A man named Arius once argued—and some still do today—that verse 1 means he preceded creation but not that he was eternal. But consider verses 2 and 3 again: “He was in the beginning with God. All things were made through him, and without him was not any thing made that was made.” Only two categories exist in the universe: the Maker and what was made. The Word belongs to the Maker category. John’s point in verse 1 is careful: before there was anything, the Word simply was.
2. The Word’s Personal Communion with God the Father
Second, we learn of the Word’s personal communion with God the Father. Verse 1, “and the Word was with God.” In John’s writings the title “God” often refers to God the Father. That’s who’s in view here alongside the Word. Verse 14 clarifies this relationship further: the Word is “the only Son from the Father.” Verse 18 also helps: the Son is “at the Father’s side.” So, when we read, “and the Word was with God,” we’re seeing a personal distinction between the Word and God the Father.

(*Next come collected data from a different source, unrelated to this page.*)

-- ==== Sys2Proof/Laws/State.lean ====
section
/-! SUPPORT. What each update of the state leaves as it was, field by field, and what it writes. -/

namespace Sys2Proof.Machine

/-! ### setReg -/

@[simp] theorem State.setReg_pending (s : State) (off : Nat) (v : W64) : (s.setReg off v).pending = s.pending := rfl
@[simp] theorem State.setReg_beat (s : State) (off : Nat) (v : W64) : (s.setReg off v).beat = s.beat := rfl
@[simp] theorem State.setReg_beatsCounted (s : State) (off : Nat) (v : W64) : (s.setReg off v).beatsCounted = s.beatsCounted := rfl
@[simp] theorem State.setReg_freeCtr (s : State) (off : Nat) (v : W64) : (s.setReg off v).freeCtr = s.freeCtr := rfl
@[simp] theorem State.setReg_readData (s : State) (off : Nat) (v : W64) : (s.setReg off v).readData = s.readData := rfl
@[simp] theorem State.setReg_mem (s : State) (off : Nat) (v : W64) : (s.setReg off v).mem = s.mem := rfl
@[simp] theorem State.setReg_bad (s : State) (off : Nat) (v : W64) : (s.setReg off v).bad = s.bad := rfl
@[simp] theorem State.setReg_fuses (s : State) (off : Nat) (v : W64) : (s.setReg off v).fuses = s.fuses := rfl
@[simp] theorem State.setReg_readLatch (s : State) (off : Nat) (v : W64) : (s.setReg off v).readLatch = s.readLatch := rfl
@[simp] theorem State.setReg_writeHold (s : State) (off : Nat) (v : W64) : (s.setReg off v).writeHold = s.writeHold := rfl
@[simp] theorem State.setReg_actualRate (s : State) (off : Nat) (v : W64) : (s.setReg off v).actualRate = s.actualRate := rfl
@[simp] theorem State.setReg_alignRun (s : State) (off : Nat) (v : W64) : (s.setReg off v).alignRun = s.alignRun := rfl
@[simp] theorem State.setReg_parentDown (s : State) (off : Nat) (v : W64) : (s.setReg off v).parentDown = s.parentDown := rfl
@[simp] theorem State.setReg_stepDue (s : State) (off : Nat) (v : W64) : (s.setReg off v).stepDue = s.stepDue := rfl
@[simp] theorem State.setReg_holdoverAt (s : State) (off : Nat) (v : W64) : (s.setReg off v).holdoverAt = s.holdoverAt := rfl
@[simp] theorem State.setReg_cores (s : State) (off : Nat) (v : W64) : (s.setReg off v).cores = s.cores := rfl
@[simp] theorem State.setReg_clusters (s : State) (off : Nat) (v : W64) : (s.setReg off v).clusters = s.clusters := rfl
@[simp] theorem State.setReg_insts (s : State) (off : Nat) (v : W64) : (s.setReg off v).insts = s.insts := rfl
@[simp] theorem State.setReg_queues (s : State) (off : Nat) (v : W64) : (s.setReg off v).queues = s.queues := rfl
@[simp] theorem State.setReg_flags (s : State) (off : Nat) (v : W64) : (s.setReg off v).flags = s.flags := rfl
@[simp] theorem State.setReg_irqs (s : State) (off : Nat) (v : W64) : (s.setReg off v).irqs = s.irqs := rfl
@[simp] theorem State.setReg_launches (s : State) (off : Nat) (v : W64) : (s.setReg off v).launches = s.launches := rfl
@[simp] theorem State.setReg_nextLaunch (s : State) (off : Nat) (v : W64) : (s.setReg off v).nextLaunch = s.nextLaunch := rfl
@[simp] theorem State.setReg_xfers (s : State) (off : Nat) (v : W64) : (s.setReg off v).xfers = s.xfers := rfl
@[simp] theorem State.setReg_nextXfer (s : State) (off : Nat) (v : W64) : (s.setReg off v).nextXfer = s.nextXfer := rfl
@[simp] theorem State.setReg_colls (s : State) (off : Nat) (v : W64) : (s.setReg off v).colls = s.colls := rfl
@[simp] theorem State.setReg_buffers (s : State) (off : Nat) (v : W64) : (s.setReg off v).buffers = s.buffers := rfl
@[simp] theorem State.setReg_bufGen (s : State) (off : Nat) (v : W64) : (s.setReg off v).bufGen = s.bufGen := rfl
@[simp] theorem State.setReg_lastOwner (s : State) (off : Nat) (v : W64) : (s.setReg off v).lastOwner = s.lastOwner := rfl
@[simp] theorem State.setReg_err (s : State) (off : Nat) (v : W64) : (s.setReg off v).err = s.err := rfl
@[simp] theorem State.setReg_links (s : State) (off : Nat) (v : W64) : (s.setReg off v).links = s.links := rfl
@[simp] theorem State.setReg_inbox (s : State) (off : Nat) (v : W64) : (s.setReg off v).inbox = s.inbox := rfl
@[simp] theorem State.setReg_ckpt (s : State) (off : Nat) (v : W64) : (s.setReg off v).ckpt = s.ckpt := rfl
@[simp] theorem State.setReg_island (s : State) (off : Nat) (v : W64) : (s.setReg off v).island = s.island := rfl
@[simp] theorem State.setReg_power (s : State) (off : Nat) (v : W64) : (s.setReg off v).power = s.power := rfl
@[simp] theorem State.setReg_moduleSession (s : State) (off : Nat) (v : W64) : (s.setReg off v).moduleSession = s.moduleSession := rfl
@[simp] theorem State.setReg_nonces (s : State) (off : Nat) (v : W64) : (s.setReg off v).nonces = s.nonces := rfl
@[simp] theorem State.setReg_qTurn (s : State) (off : Nat) (v : W64) : (s.setReg off v).qTurn = s.qTurn := rfl
@[simp] theorem State.setReg_dmaTurn (s : State) (off : Nat) (v : W64) : (s.setReg off v).dmaTurn = s.dmaTurn := rfl
@[simp] theorem State.setReg_bar4 (s : State) (off : Nat) (v : W64) : (s.setReg off v).bar4 = s.bar4 := rfl
@[simp] theorem State.setReg_factorE (s : State) (off : Nat) (v : W64) : (s.setReg off v).factorE = s.factorE := rfl
@[simp] theorem State.setReg_flagTags (s : State) (off : Nat) (v : W64) : (s.setReg off v).flagTags = s.flagTags := rfl
@[simp] theorem State.setReg_barTags (s : State) (off : Nat) (v : W64) : (s.setReg off v).barTags = s.barTags := rfl

/-! ### setCore -/

@[simp] theorem State.setCore_pending (s : State) (k : Nat) (c : Core) : (s.setCore k c).pending = s.pending := rfl
@[simp] theorem State.setCore_beat (s : State) (k : Nat) (c : Core) : (s.setCore k c).beat = s.beat := rfl
@[simp] theorem State.setCore_beatsCounted (s : State) (k : Nat) (c : Core) : (s.setCore k c).beatsCounted = s.beatsCounted := rfl
@[simp] theorem State.setCore_freeCtr (s : State) (k : Nat) (c : Core) : (s.setCore k c).freeCtr = s.freeCtr := rfl
@[simp] theorem State.setCore_readData (s : State) (k : Nat) (c : Core) : (s.setCore k c).readData = s.readData := rfl
@[simp] theorem State.setCore_regs (s : State) (k : Nat) (c : Core) : (s.setCore k c).regs = s.regs := rfl
@[simp] theorem State.setCore_mem (s : State) (k : Nat) (c : Core) : (s.setCore k c).mem = s.mem := rfl
@[simp] theorem State.setCore_bad (s : State) (k : Nat) (c : Core) : (s.setCore k c).bad = s.bad := rfl
@[simp] theorem State.setCore_fuses (s : State) (k : Nat) (c : Core) : (s.setCore k c).fuses = s.fuses := rfl
@[simp] theorem State.setCore_readLatch (s : State) (k : Nat) (c : Core) : (s.setCore k c).readLatch = s.readLatch := rfl
@[simp] theorem State.setCore_writeHold (s : State) (k : Nat) (c : Core) : (s.setCore k c).writeHold = s.writeHold := rfl
@[simp] theorem State.setCore_actualRate (s : State) (k : Nat) (c : Core) : (s.setCore k c).actualRate = s.actualRate := rfl
@[simp] theorem State.setCore_alignRun (s : State) (k : Nat) (c : Core) : (s.setCore k c).alignRun = s.alignRun := rfl
@[simp] theorem State.setCore_parentDown (s : State) (k : Nat) (c : Core) : (s.setCore k c).parentDown = s.parentDown := rfl
@[simp] theorem State.setCore_stepDue (s : State) (k : Nat) (c : Core) : (s.setCore k c).stepDue = s.stepDue := rfl
@[simp] theorem State.setCore_holdoverAt (s : State) (k : Nat) (c : Core) : (s.setCore k c).holdoverAt = s.holdoverAt := rfl
@[simp] theorem State.setCore_clusters (s : State) (k : Nat) (c : Core) : (s.setCore k c).clusters = s.clusters := rfl
@[simp] theorem State.setCore_insts (s : State) (k : Nat) (c : Core) : (s.setCore k c).insts = s.insts := rfl
@[simp] theorem State.setCore_queues (s : State) (k : Nat) (c : Core) : (s.setCore k c).queues = s.queues := rfl
@[simp] theorem State.setCore_flags (s : State) (k : Nat) (c : Core) : (s.setCore k c).flags = s.flags := rfl
@[simp] theorem State.setCore_irqs (s : State) (k : Nat) (c : Core) : (s.setCore k c).irqs = s.irqs := rfl
@[simp] theorem State.setCore_launches (s : State) (k : Nat) (c : Core) : (s.setCore k c).launches = s.launches := rfl
@[simp] theorem State.setCore_nextLaunch (s : State) (k : Nat) (c : Core) : (s.setCore k c).nextLaunch = s.nextLaunch := rfl
@[simp] theorem State.setCore_xfers (s : State) (k : Nat) (c : Core) : (s.setCore k c).xfers = s.xfers := rfl
@[simp] theorem State.setCore_nextXfer (s : State) (k : Nat) (c : Core) : (s.setCore k c).nextXfer = s.nextXfer := rfl
@[simp] theorem State.setCore_colls (s : State) (k : Nat) (c : Core) : (s.setCore k c).colls = s.colls := rfl
@[simp] theorem State.setCore_buffers (s : State) (k : Nat) (c : Core) : (s.setCore k c).buffers = s.buffers := rfl
@[simp] theorem State.setCore_bufGen (s : State) (k : Nat) (c : Core) : (s.setCore k c).bufGen = s.bufGen := rfl
@[simp] theorem State.setCore_lastOwner (s : State) (k : Nat) (c : Core) : (s.setCore k c).lastOwner = s.lastOwner := rfl
@[simp] theorem State.setCore_err (s : State) (k : Nat) (c : Core) : (s.setCore k c).err = s.err := rfl
@[simp] theorem State.setCore_links (s : State) (k : Nat) (c : Core) : (s.setCore k c).links = s.links := rfl
@[simp] theorem State.setCore_inbox (s : State) (k : Nat) (c : Core) : (s.setCore k c).inbox = s.inbox := rfl
@[simp] theorem State.setCore_ckpt (s : State) (k : Nat) (c : Core) : (s.setCore k c).ckpt = s.ckpt := rfl
@[simp] theorem State.setCore_island (s : State) (k : Nat) (c : Core) : (s.setCore k c).island = s.island := rfl
@[simp] theorem State.setCore_power (s : State) (k : Nat) (c : Core) : (s.setCore k c).power = s.power := rfl
@[simp] theorem State.setCore_moduleSession (s : State) (k : Nat) (c : Core) : (s.setCore k c).moduleSession = s.moduleSession := rfl
@[simp] theorem State.setCore_nonces (s : State) (k : Nat) (c : Core) : (s.setCore k c).nonces = s.nonces := rfl
@[simp] theorem State.setCore_qTurn (s : State) (k : Nat) (c : Core) : (s.setCore k c).qTurn = s.qTurn := rfl
@[simp] theorem State.setCore_dmaTurn (s : State) (k : Nat) (c : Core) : (s.setCore k c).dmaTurn = s.dmaTurn := rfl
@[simp] theorem State.setCore_bar4 (s : State) (k : Nat) (c : Core) : (s.setCore k c).bar4 = s.bar4 := rfl
@[simp] theorem State.setCore_factorE (s : State) (k : Nat) (c : Core) : (s.setCore k c).factorE = s.factorE := rfl
@[simp] theorem State.setCore_flagTags (s : State) (k : Nat) (c : Core) : (s.setCore k c).flagTags = s.flagTags := rfl
@[simp] theorem State.setCore_barTags (s : State) (k : Nat) (c : Core) : (s.setCore k c).barTags = s.barTags := rfl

And since the Word had no beginning, he must exist in eternal relation to the Father. The true God is a relational being. That makes him very different from, say, the single-person god of Islam. Islam teaches that Allah is a solitary monad, with unity only. He has no need of a son, they say; he cannot be a relational being.
But if God is a monad, he can’t be truly loving. Love is something one person has for another. Allah actually needs man in order to be loving. But the God of Christianity needs nobody to be loving. In John 17:24, Jesus mentions this mutual love between Father and Son before the foundation of the world. The Father loves his Son quite apart from creation, quite apart from man. Which should amaze us that he chooses to love us, rebels as we are, and bring us into his love.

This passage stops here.